Techniques from interval bound propagation allow to derive a provable upper bound on the maximal confidence of the classifier in an l∞-ball of radius ε around a given point. By minimizing this bound on the out-distribution, we arrive at the first models which have guaranteed low confidence even on image datasets related to the original one; e.g., we get state-of-the-art results on separating letters from EMNIST from digits in MNIST even though the digit classifier has never seen any images of letters at training time. In particular, the guarantees for the training out-distribution generalize to other out-distribution datasets.
In contrast to classifiers with certified adversarial robustness on the in-distribution, GOOD has the desirable property to achieve provable guarantees for OOD detection with almost no loss in accuracy on the in-distribution task.
The OOD discrimination performance of GOOD and several baseline methods is shown in Table 1. GOODQ stands for Quantile GOOD with quantile Q = 100q.
GOOD ...
- guarantees generalize to unseen out-distributions
- gives provable guarantees that are better than the empirical worst case of undefended OOD detection methods.
- achieves certified OOD performance with almost no loss in accuracy.
- can be tuned for the trade-off between clean and guaranteed AUC via Quantile GOOD.
- achieves an excellent AUC of 98.9% for the difficult task of distinguishine letters of EMNIST from MNIST digists without ever having seen letters.
The code in this repository was written and tested for Python 3.7, with the packages listed in requirements.txt, notably torch==1.4.0, torchvision==0.5.0, numpy==1.18.1, scikit-learn==0.22.1, scipy==1.4.1 and tensorboard==2.1.0.
The dataset locations in path_config.py and tiny_utils/tiny_path_config.py should be adjusted and unavailable datasets can be commented out from val_loader_out_dicts and test_loader_out_dicts in the dataloading.py file.
GOOD models can be trained and evaluated by running goodX.py with the appropriate arguments.
Configurations for replicating the experiments discussed in the paper are available in the run_dataset.sh files.

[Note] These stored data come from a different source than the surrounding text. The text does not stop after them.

-- ==== Sys2Proof/Machine/Jobs.lean ====
section
/-! DEFINITION. The course of engine jobs (R78, R163, R236, R261 to R274, R308): how a piece or element is performed, what makes it wait
or refuses it, and what the last one brings; and the device's own jobs (R58, R129, R150). -/

namespace Sys2Proof.Machine
open Sys2Proof.Num

/-- Why a piece is not performed now. -/
inductive Stop where
  /-- an absent page: the stage, the record's address, the access kind (R384, R386) -/
  | absent (stage rec kind : Nat)
  /-- a host-owned page (R369) -/
  | host (addr : Word)
  /-- a refusal (R261) -/
  | refused
  /-- an engine fault (R163) -/
  | engine
  /-- an error that cannot be corrected (R185) -/
  | bad (a : Nat) (addr : Word)
  deriving DecidableEq, Repr

abbrev Piecewise (α : Type) := Except Stop α

/-! ### Bytes that a job reaches -/

/-- May the command reach a mailbox register through word i of its run (R361)? -/
def Job.mboxOk (j : Job) (i off : Nat) : Bool :=
  ((j.opcode == 0xA3 && i == 0) || (j.opcode == 0xA2 && i == 1)) && rn j.run 2 == 8 && rn j.run i % 8 == 0 &&
    decide (0x1000 ≤ off) && decide (off < 0x2000)

/-- The saved context of a tenant on a cluster where none is resident, which a peer's packet reaches (R423; DESIGN CHOICE, log 106). -/
def State.awayFrom (s : State) (t cl : Nat) : Option (Nat × SavedCtx) :=
  if (s.cluster cl).context.isSome then none
  else s.saved.find? (fun e => e.2.tenant == t && (Tab.find e.2.clusters cl).isSome)

/-- Where n bytes that a transport packet names lie: pools and stores through path 0x6, as another launch's access (R84, R377), global bytes
under the tenant's translation (R423). -/
def State.transportPlace (s : State) (t : Nat) (addr : Word) (n kind : Nat) : Place :=
  let p := pathOf addr
  if p = 4 ∨ p = 5 then .refused
  else if p = 6 then s.remotePlace (s.awayFrom t (bitsOf addr.toNat 47 37)) noLaunch t addr.toNat n
  else s.place 0 noLaunch t addr n kind

/-- The place of a job's access: a packet that fills no buffer of a launch reaches this module as a peer's (R423). A job that uses the
translations of a page which the host is taking lands there still (R369). -/
def State.placeFor (s : State) (j : Job) (addr : Word) (n kind : Nat) : Place :=
  let p := if (j.opcode = jobLand ∨ j.opcode = jobFetch) ∧ rn j.run 2 = 0 then s.transportPlace j.tenant addr n kind
    else s.place j.core j.launch j.tenant addr n kind
  match p with
  | .hostOwned k =>
    if ((Tab.get Page.initial s.pages k).taking.getD []).contains j.id then
      (match s.devicePlace j.tenant addr kind with
       | some a => .mem a
       | none => p)
    else p
  | _ => p
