-- ==== Sys2Proof/Machine/Tenants.lean ====
section
/-! DEFINITION. Request rings, context loads, quotas and reclaims (R375 to R381), invalidations and retries (R384, R389), the second-stage
fault ring (R388), and resets of tenants (R391, R392). -/

namespace Sys2Proof.Machine

/-! ### Request rings (R379, R380) -/

/-- Base and capacity of the ring that word 6 of a context names; none for a value that names no capacity. -/
def ringNamed (w : Nat) : Option (Nat × Nat) :=
  if 4 ≤ bitsOf w 4 0 ∧ bitsOf w 4 0 ≤ 10 then some (bitsOf w 63 16 * 65536, 2 ^ bitsOf w 4 0) else none

/-- The record of a tenant at the control page. -/
def State.contextRecord (s : State) (t : Nat) : List Word := (List.range 8).map (fun i => s.wordAt (controlAt (0x5000 + 64 * t + 8 * i)))

/-- A tenant's request ring. Before tenant 0's first load its ring is the one that its record names (DESIGN CHOICE, log 54). -/
def State.ringOf (s : State) (r : Nat) : Option (Nat × Nat) :=
  let c := s.ctx r
  ringNamed (msgWord (if r = 0 ∧ c = [] then s.contextRecord 0 else c) 6)

def State.ringProduced (s : State) (base : Nat) : Nat := (s.wordAt (hbmAt base)).toNat
def State.ringConsumed (s : State) (base : Nat) : Nat := (s.wordAt (hbmAt (base + 8))).toNat

/-- The entry that a ring serves next: its address and its four words. -/
def State.ringHead (s : State) (r : Nat) : Option (Nat × List Nat) :=
  match s.ringOf r with
  | none => none
  | some (base, cap) =>
    let c := s.ringConsumed base
    if c < s.ringProduced base then
      let a := hbmAt (base + 64 + 32 * (c % cap))
      some (a, (List.range 4).map (fun i => (s.wordAt (a + 8 * i)).toNat))
    else none

def reqKind (w : List Nat) : Nat := bitsOf (w.getD 0 0) 2 0
def reqStage (w : List Nat) : Nat := if bitOf (w.getD 0 0) 3 then 2 else 1
/-- The tenant that a ring's entry acts on. -/
def reqTenant (r : Nat) (w : List Nat) : Nat := if r = 0 then bitsOf (w.getD 0 0) 22 16 else r
def reqAddr (w : List Nat) : Word := word (w.getD 1 0)

/-- Does an entry do nothing: a reserved bit or kind, or a form that its ring may not give (R380)? -/
def reqVoid (r : Nat) (w : List Nat) : Bool :=
  let w0 := w.getD 0 0
  let w1 := w.getD 1 0
  let kind := reqKind w
  bitsOf w0 63 23 != 0 || bitsOf w0 15 4 != 0 || bitsOf (w.getD 2 0) 63 16 != 0 || w.getD 3 0 != 0 || kind == 7 ||
    (r == 0 && decide (64 < bitsOf w0 22 16)) || (r != 0 && (bitOf w0 3 || decide (2 ≤ kind))) ||
    (kind == 5 && (bitsOf w1 63 9 != 0 || bitOf w1 7 || decide (64 < bitsOf w1 6 0))) ||
    (kind == 6 && (bitsOf w1 63 24 != 0 || bitsOf w1 15 12 != 0))

/-- The entry at place a of the ring at base is done: its result, and C one further (R380), or past the entries that a reset of its tenant
discarded meanwhile (R391, R393). -/
def State.ringDoneAt (s : State) (r base a result : Nat) : State :=
  let w2 := (s.wordAt (a + 16)).toNat
  let s := (s.poke (a + 16) 8 (withBits w2 15 0 result)).land (hbmAt (base + 8)) 8 (max (s.ringConsumed base + 1) (Tab.get 0 s.ringUpTo r))
  { s with ringUpTo := Tab.erase s.ringUpTo r }
def State.ringDone (s : State) (r a result : Nat) : State :=
  match s.ringOf r with
  | some (base, _) => s.ringDoneAt r base a result
  | none => s
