-- ==== Sys2Proof/Machine/Bringup.lean ====
section
/-! DEFINITION. Firmware slots and markers (R432, R433), the phases of bring-up (R428 to R431), the bring-up block's registers and
commands (R427, R434, R436), and the loss of power (R434). -/

namespace Sys2Proof.Machine

/-! ### Bytes -/

/-- The low n bytes of a number, low first. -/
def numBytes (n x : Nat) : List Byte := (List.range n).map (fun i => BitVec.ofNat 8 (x / 2 ^ (8 * i)))
/-- Word i of a list of bytes. -/
def byteWord (bs : List Byte) (i : Nat) : Nat := bytesNum ((bs.drop (8 * i)).take 8)
/-- A list cut or filled with zeros to n bytes. -/
def fit (n : Nat) (bs : List Byte) : List Byte := bs.take n ++ List.replicate (n - bs.length) 0
/-- n bytes of device memory. -/
def State.grab (s : State) (a n : Nat) : List Byte := (List.range n).map (fun i => s.mem.read (hbmAt (a + i)))
/-- Put bytes one after another into device memory. -/
def State.lay (s : State) (a : Nat) (bs : List Byte) : State := s.land (hbmAt a) bs.length (bytesNum bs)

/-! ### Slots and markers (R432) -/

/-- The header and image that a slot's signature covers. -/
def slotBody (img : List Byte) : List Byte := img.take (64 + byteWord img 2)

/-- Does a slot image verify? -/
def slotVerifies (img : List Byte) : Bool :=
  let l := byteWord img 2
  decide (64 ≤ img.length) && byteWord img 0 == 0x4C534C53 && [3, 4, 5, 6, 7].all (fun i => byteWord img i == 0) &&
    decide (l ≤ 33554432) && decide (64 + l + 2420 ≤ img.length) && decide (Config.fusedMinimum ≤ byteWord img 1) &&
    Config.signatureVerifies (Config.sha3 (slotBody img)) ((img.drop (64 + l)).take 2420)

/-- Words 0 to 3 of a marker copy as bytes. -/
def markerBytes (m : List Word) : List Byte := (List.range 4).flatMap (fun i => numBytes 8 (msgWord m i))
/-- Words 4 to 7 of a marker copy. -/
def markerDigest (m : List Word) : List Word :=
  let d := (Config.sha3 (markerBytes m)).toNat
  (List.range 4).map (fun i => word (d / 2 ^ (64 * i)))
/-- The marker copy that names a slot with a counter. -/
def markerFor (slot counter : Nat) : List Word :=
  let m := [word 0x4B52414D, word counter, word slot, 0]
  m ++ markerDigest m
/-- Is a marker copy valid? -/
def markerValid (m : List Word) : Bool :=
  m.length == 8 && msgWord m 0 == 0x4B52414D && decide (msgWord m 2 < 2) && msgWord m 3 == 0 && m.drop 4 == markerDigest m

def Flash.slot (f : Flash) (n : Nat) : List Byte := if n = 0 then f.slot0 else f.slot1
def Flash.setSlot (f : Flash) (n : Nat) (img : List Byte) : Flash := if n = 0 then { f with slot0 := img } else { f with slot1 := img }

/-- The valid copies in the order of R433: descending counter, copy 0 first on equal counters. -/
def Flash.markers (f : Flash) : List (List Word) :=
  let a := [f.marker0].filter markerValid
  let b := [f.marker1].filter markerValid
  if msgWord f.marker0 1 < msgWord f.marker1 1 then b ++ a else a ++ b

/-- The slot that boots, and the counter of the marker copy followed, 0 for none (R433). -/
def Flash.choice (f : Flash) : Option (Nat × Nat) :=
  let named := f.markers.map (fun m => (msgWord m 2, msgWord m 1))
  (named ++ ([0, 1].filter (fun s => !named.any (fun x => x.1 == s))).map (fun s => (s, 0))).find? (fun x => slotVerifies (f.slot x.1))

/-- Where step 3 of an update writes: the copy with the lower counter, or copy 1 on a tie; a copy that is not valid stands below all
(DEDUCED, log 58). -/
def Flash.mark (f : Flash) (m : List Word) : Flash :=
  let rank := fun (x : List Word) => if markerValid x then msgWord x 1 + 1 else 0
  if rank f.marker0 < rank f.marker1 then { f with marker0 := m } else { f with marker1 := m }
/-- The counter of the next marker copy: max + 1. -/
def Flash.nextCounter (f : Flash) : Nat := (f.markers.map (fun m => msgWord m 1)).foldl max 0 + 1

/-! ### Phases (R428) -/

/-- New clock rates; device time goes on from where it stands. -/
def State.setClocks (s : State) (core fabric : Nat) : State :=
  let t := s.now
  let s := { s with coreClock := core, fabricClock := fabric }
  { s with timeBase := t - s.clock / s.perNs }

def State.enter (s : State) (p : Nat) : State := { s with bringup := { s.bringup with phase := p } }
def State.fail (s : State) (n : Nat) : State := { s with bringup := { s.bringup with phase := 0xF, failure := n } }
/-- A bring-up event, to event ring 0 of tenant 0. -/
def State.bringupEvent (s : State) (kind w3 : Nat) : State := s.postEvent 0 0 kind 0x0C03 (word s.bringup.phase) (word w3)

/-- Clusters that a lasting SRAM fault takes out of service at a module reset (R443). -/
def State.faultyClusters (s : State) : List Nat := (s.health.lasting.map (fun p => p * 65536)).filterMap (fun a => if isLocal a then some (clusterOfAddr a) else none)

/-- The resident privileged handler's code in a booted slot (R398; log 11). -/
def slotHandler (img : List Byte) : List Byte := Config.handlerCode ((img.drop 64).take (byteWord img 2))

/-- MODULE_RESET (R427, R433): everything is as at reset but flash, the clusters out of service and the spares that were placed; the
booted slot brings the privileged handler. -/
def execModuleReset (s : State) : Out :=
  let z := { State.reset with
    turns := s.turns
    flash := s.flash
    sparesUsed := s.sparesUsed
    freeTick := s.freeTick
    clusterState := s.faultyClusters.foldl (fun t c => Tab.set t c 2) s.clusterState }
  match s.flash.choice with
  | some (slot, counter) =>
    let code := slotHandler (s.flash.slot slot)
    done { z with
      bringup := { z.bringup with phase := 1, slot := slot, counter := word counter }
      privCode := Mem.writeN [] 0 code.length (bytesNum code)
      privLen := code.length }
  | none => done (z.fail 1)

/-- A fused spare goes behind an out-of-service cluster number while its quadrant, which has 2 (R3), has one left (R2, R419). -/
def State.placeSpare (s : State) (cl : Nat) : State :=
  let q := cl / 128
  let used := Tab.get 0 s.sparesUsed q
  if used < 2 then
    { s with sparesUsed := Tab.set s.sparesUsed q (used + 1), clusterState := Tab.set s.clusterState cl 1 }
  else s

/-- The router words of a module whose clusters are as the spares left them: their [15:8] count those in service (R413). -/
def State.countRouters (s : State) : State :=
  let out := (s.clusterState.filter (fun e => e.2 == 2)).map (·.1)
  { s with routers := (out.map (· / 8)).foldl (fun t x =>
      Tab.set t x (word ((8 - (out.filter (fun c => c / 8 == x)).length) * 2 ^ 8))) s.routers }

/-- SELF_TEST_COMPLETE (R428). -/
def execSelfTestComplete (s : State) : Out :=
  if s.bringup.phase = 1 then
    let out := (s.clusterState.filter (fun e => e.2 == 2)).map (·.1)
    done (((out.foldl State.placeSpare s).countRouters.setClocks 2000 1000).enter 2)
  else done s

/-- SELF_TEST_FAILURE (R428): of the SRAM or fabric in phase 1, of the second tier's training in phase 2. -/
def execSelfTestFailure (s : State) : Out :=
  if s.bringup.phase = 1 then done (s.fail 2) else if s.bringup.phase = 2 then done (s.fail 3) else done s

/-- Device time is set once: from the servo if it has locked, by the error that it estimates; else it stands at the board controller's
clock (R429; DEDUCED, log 59). -/
def State.setTime (s : State) : State :=
  if s.servo.state ≠ .freeRunning then { s with timeSet := true, timeBase := s.timeBase - s.servo.err } else { s with timeSet := true }

/-- SECOND_TIER_TRAINED (R428, R429, R440): reduced service begins. -/
def execSecondTierTrained (s : State) : Out :=
  if s.bringup.phase = 2 then
    let s := (s.setTime.enter 3).showFabric
    let s : State := { s with
      bringup := { s.bringup with pages := true }
      health := { s.health with nextTelemetry := s.now + 1000000, corrected := 0, replays := 0, withheld := 0, since := s.now, began := s.now } }
    done (s.timerNs s.health.nextTelemetry .telemetryRecord)
  else done s

/-- HBM_TRAINED (R428, R431 step 1): every resident context is pre-empted. -/
def execHbmTrained (s : State) : Out :=
  if s.bringup.phase = 3 ∧ s.bringup.failed = [] then
    done ((s.enter 4).sched.foldl (fun s e => match (s.sched? e.1).resident with
      | some x => if (s.sched? e.1).switching.isSome then s else s.beginSwitch e.1 x x true
      | none => s) (s.enter 4))
  else done s

/-- HBM_TRAINING_FAILURE (R428): a stack's third failure, told for each stack; reduced service until the next reset. -/
def execHbmTrainingFailure (s : State) : Out :=
  match s.input with
  | .trainingFailure n =>
    if s.bringup.phase = 3 ∧ s.bringup.failed.contains n = false ∧ n < 16 then
      done (({ s with bringup := { s.bringup with failed := s.bringup.failed ++ [n] } } : State).bringupEvent 0x0071 n)
    else done s
  | _ => done s

/-- CLOCK_SWITCH_COMPLETE (R428, R431 steps 2 to 4): once every context is saved. Bytes that home slices served from the carve-out stand
in HBM from now on, under the same addresses. -/
def State.switchReady (s : State) : Bool := s.bringup.phase == 4 && s.sched.all (fun e => e.2.resident.isNone && e.2.switching.isNone)
def execClockSwitchComplete (s : State) : Out :=
  if s.switchReady then
    let s := ((s.setClocks 4000 2000).enter 5).bringupEvent 0x0070 0
    done ((Tab.keys s.tenants).foldl (fun s t => s.post (.sliceBoundary t)) s)
  else done s

/-! ### The bring-up block's registers and commands (R427) -/

/-- A command begins, unless one is busy; commands other than 1 and 2 are refused. The reserved bits [31:4] that a write carries are ignored
(DESIGN CHOICE, log 130). -/
def State.beginCommand (s : State) (v : Word) : State :=
  if s.bringup.result = 1 then s
  else
    let c := bitsOf v.toNat 3 0
    let b := { s.bringup with length := bitsOf v.toNat 63 32, command := c, reason := 0, result := if c = 1 ∨ c = 2 then 1 else 3 }
    let s : State := { s with bringup := b, update := none, attest := false }
    if c = 1 then s.post .updateCommand else if c = 2 then s.post .attestCommand else s

/-- REGISTER_WRITE (R427): the block's words 0 to 7 stand at addresses 0 to 7; any other register stores its value. The registers that set a
function's compatibility region (R371) have no stated address: they come as an input of their own (log 6). -/
def execRegisterWrite (s : State) : Out :=
  match s.input with
  | .registerWrite a v =>
    if a = 5 then done { s with bringup := { s.bringup with operand := v } }
    else if a = 6 then done (s.beginCommand v)
    else if a < 8 then done s
    else done { s with regs := Tab.set s.regs a v }
  | .compatSet f base size => done (if f ≤ 64 ∧ size ≤ 2 ^ 36 then { s with compat := Tab.set s.compat f (base, size) } else s)
  | _ => done s

/-- Byte address of the command buffer. -/
def Bringup.buffer (b : Bringup) : Nat := b.operand.toNat / 4096 * 4096

/-- Has the busy command come to its end, refused or not? -/
def State.commandOver (s : State) : Bool := s.bringup.result == 1 && (s.bringup.reason != 0 || s.update.isSome || s.attest)

/-- UPDATE_COMMAND (R434 step 1): the image is verified; one that fails is refused with reason 1. -/
def execUpdateCommand (s : State) : Out :=
  let b := s.bringup
  if b.result = 1 ∧ b.command = 1 ∧ s.commandOver = false then
    let img := s.grab b.buffer b.length
    if slotVerifies img then done ({ s with update := some img }.post .commandDone)
    else done ({ s with bringup := { b with reason := 1 } }.post .commandDone)
  else done s

/-- The report's parts (R436). -/
def State.reportBody (s : State) : List Byte :=
  let b := s.bringup
  s.grab b.buffer 32 ++ numBytes 8 b.phase ++ numBytes 8 b.counter.toNat ++ numBytes 8 b.slot ++ numBytes 8 Config.fusedMinimum ++
    numBytes 32 (Config.sha3 (slotBody (s.flash.slot b.slot))).toNat ++ numBytes 32 (Config.sha3 Config.identityCertificate).toNat ++
    numBytes 8 s.now
def State.report (s : State) : List Byte :=
  s.reportBody ++ fit 2420 (Config.signReport s.reportBody) ++ fit 1312 Config.identityKey ++ Config.identityCertificate

/-- ATTEST_COMMAND (R436): the report from byte 64; a short buffer is refused with reason 2. -/
def execAttestCommand (s : State) : Out :=
  let b := s.bringup
  if b.result = 1 ∧ b.command = 2 ∧ s.commandOver = false then
    if b.length < 8192 ∨ b.length < 3932 + Config.identityCertificate.length then
      done ({ s with bringup := { b with reason := 2 } }.post .commandDone)
    else done ({ s.lay (b.buffer + 64) s.report with attest := true }.post .commandDone)
  else done s

/-- COMMAND_DONE (R427, R434 steps 2 to 4). -/
def execCommandDone (s : State) : Out :=
  let b := s.bringup
  if s.commandOver = false then done s
  else if b.reason ≠ 0 then done { s with bringup := { b with result := 3 } }
  else
    let other := 1 - b.slot
    let flash := match s.update with
      | some img => (s.flash.setSlot other img).mark (markerFor other s.flash.nextCounter)
      | none => s.flash
    done { s with flash := flash, update := none, attest := false, bringup := { b with result := 2 } }

/-- Flash as power loss leaves it: during an update a free value (log 17) tells whether the slot image was torn, and where, or the marker
copy, which then is not valid. -/
def State.tornFlash (s : State) : Flash :=
  match s.update with
  | none => s.flash
  | some img =>
    let other := 1 - s.bringup.slot
    let k := s.free.toNat / 2
    if s.free.getLsbD 0 then s.flash.setSlot other (img.take k ++ (s.flash.slot other).drop k)
    else (s.flash.setSlot other img).mark []

/-- POWER_LOSS (R434, R439): only flash remains, and what is fused. -/
def execPowerLoss (s : State) : Out :=
  done { State.reset with
    turns := s.turns
    flash := s.tornFlash
    clusterState := s.faultyClusters.foldl (fun t c => Tab.set t c 2) s.clusterState
    sparesUsed := s.sparesUsed
    freeTick := s.freeTick + 1
    health := { State.reset.health with powered := false } }

end Sys2Proof.Machine
end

As per schedules.py, the settings for those arguments with default value None depend on the method and dataset if they are not passed as arguments.
The training progress is monitored with tensorboard, which can be viewed in the browser after running python3.7 -m tensorboard.main --logdir=tb_logs/default/experiments/GOOD_DATASET.
The trained models together with some extra data like example training images get saved in the experiments folder.
To evaluate models, enter their path in eval_paths.py and run goodX.py --mode 'eval'. Evaluation settings for values as in Table 1 are prepared in the eval_dataset.sh scripts.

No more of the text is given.